* **Work to complete**
Please report each line of the data below that contains "split".

======== Data extracts

theorem pushFrame_pushTok {p : Push} (h : c.pushTok p = some d) : PushFrame c d := by
  cases hd : (c.eng p.eng).done with
  | true =>
    rw [Cell.pushTok_done hd] at h
    cases h
    exact .refl c
  | false =>
    by_cases hv : ((c.eng p.eng).applyCq p.cnt).counter p.cnt.toNat = 255
    · rw [Cell.pushTok_full hd hv] at h
      cases h
    · rw [Cell.pushTok_taken hd hv] at h
      cases h
      refine (pushFrame_applyCq c p.eng p.cnt).setEng ?_
      obtain ⟨t, q, hg, hq⟩ := (c.eng p.eng).applyCq_shape p.cnt
      rw [hg]
      exact ⟨rfl, fun _ => rfl, fun _ => ⟨rfl, hq⟩⟩

/-- A push of this tick that gives way: nothing of it happens where none was accepted. -/
theorem pushFrame_giveWay {r : Nat} {p : Push} (hn : c.nowTok ≠ []) (h : c.giveWay r p = some d) : PushFrame c d := by
  have hg : ∀ q, ({ c with nowTok := c.nowTok.erase (r, p) } : Cell).eng q = c.eng q := fun q => by cases q <;> rfl
  have he : PushFrame c { c with nowTok := c.nowTok.erase (r, p) } :=
    ⟨rfl, rfl, fun _ _ => ⟨rfl, rfl⟩, fun q => by rw [hg]; exact sameButTokens_refl _ _⟩
  unfold Cell.giveWay at h
  dsimp only at h
  split at h
  · next e _ =>
    split at h
    · cases h
      refine he.setEng ?_
      rw [hg]
      exact ⟨rfl, fun _ => rfl, fun hc => absurd hc hn⟩
    · cases h
  · rw [Option.map_eq_some_iff] at h
    obtain ⟨d', hq, rfl⟩ := h
    have hd : PushFrame c d' := by
      unfold Cell.queueTok at hq
      dsimp only at hq
      split at hq
      · cases hq
        refine he.setEng ?_
        rw [hg]
        exact ⟨rfl, fun _ => rfl, fun hc => absurd hc hn⟩
      · cases hq
    split
    · refine ⟨withEngines_trans hd.shape rfl, hd.held, fun _ hc => absurd hc hn, fun g => ?_⟩
      have hc : ∀ l, ({ d' with cqTicks := l } : Cell).eng g = d'.eng g := fun _ => by cases g <;> rfl
      rw [hc]
      exact hd.tokens g
    · exact hd

theorem laterTok_some {r r' : Nat} {p : Push} (h : c.laterTok r p = some r') : c.nowTok ≠ [] := by
  rintro hn
  rw [Cell.laterTok, hn] at h
  cases h

theorem pushFrame_retireTok {p : Push} (h : c.retireTok e p = some d) : PushFrame c d := by
  unfold Cell.retireTok at h
  split at h
  · next d' hd =>
    cases h
    exact (pushFrame_pushTok hd).noteTok _ _
  · cases hl : c.laterTok e.num p with
    | none => rw [hl] at h; cases h
    | some r =>
      rw [hl, Option.bind_some, Option.map_eq_some_iff] at h
      obtain ⟨d', hg, rfl⟩ := h
      exact (pushFrame_giveWay (laterTok_some hl) hg).noteTok _ _

/-- The push of a retiring word, accepted or held. -/
theorem frame_pushOrHold (c : Cell) (e : EngTag) (p : Push) :
    WordFrame e c (c.pushOrHold e p) ∧ KeepsScalars c (c.pushOrHold e p) := by
  unfold Cell.pushOrHold
  cases h : c.retireTok e p with
  | some d => exact (pushFrame_retireTok h).frame e
  | none =>
    have hp : Progress e c (c.setEng e { c.eng e with held := some p }) :=
      .setEng ⟨rfl, rfl, fun _ => rfl, fun _ => List.Sublist.refl _⟩
    exact ⟨hp.frame, hp.scalars⟩

end

/-! ## Retirement -/

section
variable {s : State} {key : Nat} {e : EngTag} {h : Hdr} {wide : Bool}

/-- A SIGNAL with WHEN 1 is pushed as the work of its word completes, not at retirement (R85). -/
theorem State.retire_eq_done {g : Sig} {n : Next} (hs : h.sig = some g) (hd : g.done = true) :
    s.retire h wide n = s.setCore (s.retiring h wide n) := by
  have hp : ¬ ((h.eng ≠ 7 ∨ s.core.handler.isSome = true ∨ s.core.lastAt s.curClass s.curEng = true) ∧ (!g.done) = true) := by
    rw [hd]
    exact fun hk => Bool.false_ne_true hk.2
  simp only [State.retire, hs, if_neg hp]
  rfl

/-- The retirement of a word of an engine other than X and M that goes on. -/
theorem progress_retiring (hc : s.cur = .cell key e) (hx : e ≠ .x) (hm : e ≠ .m) (h7 : h.eng ≠ 7) (hh : s.core.handler = none) :
    Progress e s.core (s.retiring h wide .seq) := by
  have he : s.curEng = e := State.curEng_cell hc
  have hp : Progress e s.core (s.movedOn h wide .seq) := by
    unfold State.movedOn
    dsimp only
    rw [he, if_neg hm, if_neg fun hk => h7 hk.1]
    exact progress_advance _ _ _ hx hh
  exact hp.trans (progress_bqEnter _ _ _ _ _ id)

/-- A retiring word leaves of its cell what the frame says, and of the rest everything. -/
theorem frame_retire (hc : s.cur = .cell key e) (hx : e ≠ .x) (hm : e ≠ .m) (h7 : h.eng ≠ 7) (hh : s.core.handler = none) :
    ∃ c, s.retire h wide .seq = s.setCore c ∧ WordFrame e s.core c ∧ KeepsScalars s.core c := by
  have hp := progress_retiring (wide := wide) hc hx hm h7 hh
  have plain : ∃ c, s.setCore (s.retiring h wide .seq) = s.setCore c ∧ WordFrame e s.core c ∧ KeepsScalars s.core c :=
    ⟨_, rfl, hp.frame, hp.scalars⟩
  cases hs : h.sig with
  | none => rw [State.retire_eq_retiring hs]; exact plain
  | some g =>
    cases hd : g.done with
    | false =>
      obtain ⟨hf, hk⟩ := frame_pushOrHold (s.retiring h wide .seq) e ⟨g.eng, g.cnt⟩
      rw [State.retire_eq_pushOrHold hs hd h7, State.curEng_cell hc]
      exact ⟨_, rfl, hp.frame.trans hp.quiet hf, hp.scalars.trans hk⟩
    | true => rw [State.retire_eq_done hs hd]; exact plain

end

end Sys2Proof.Machine
end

================

* **Output of the task**
  split at h
    split at h
      split at hq
    split
  split at h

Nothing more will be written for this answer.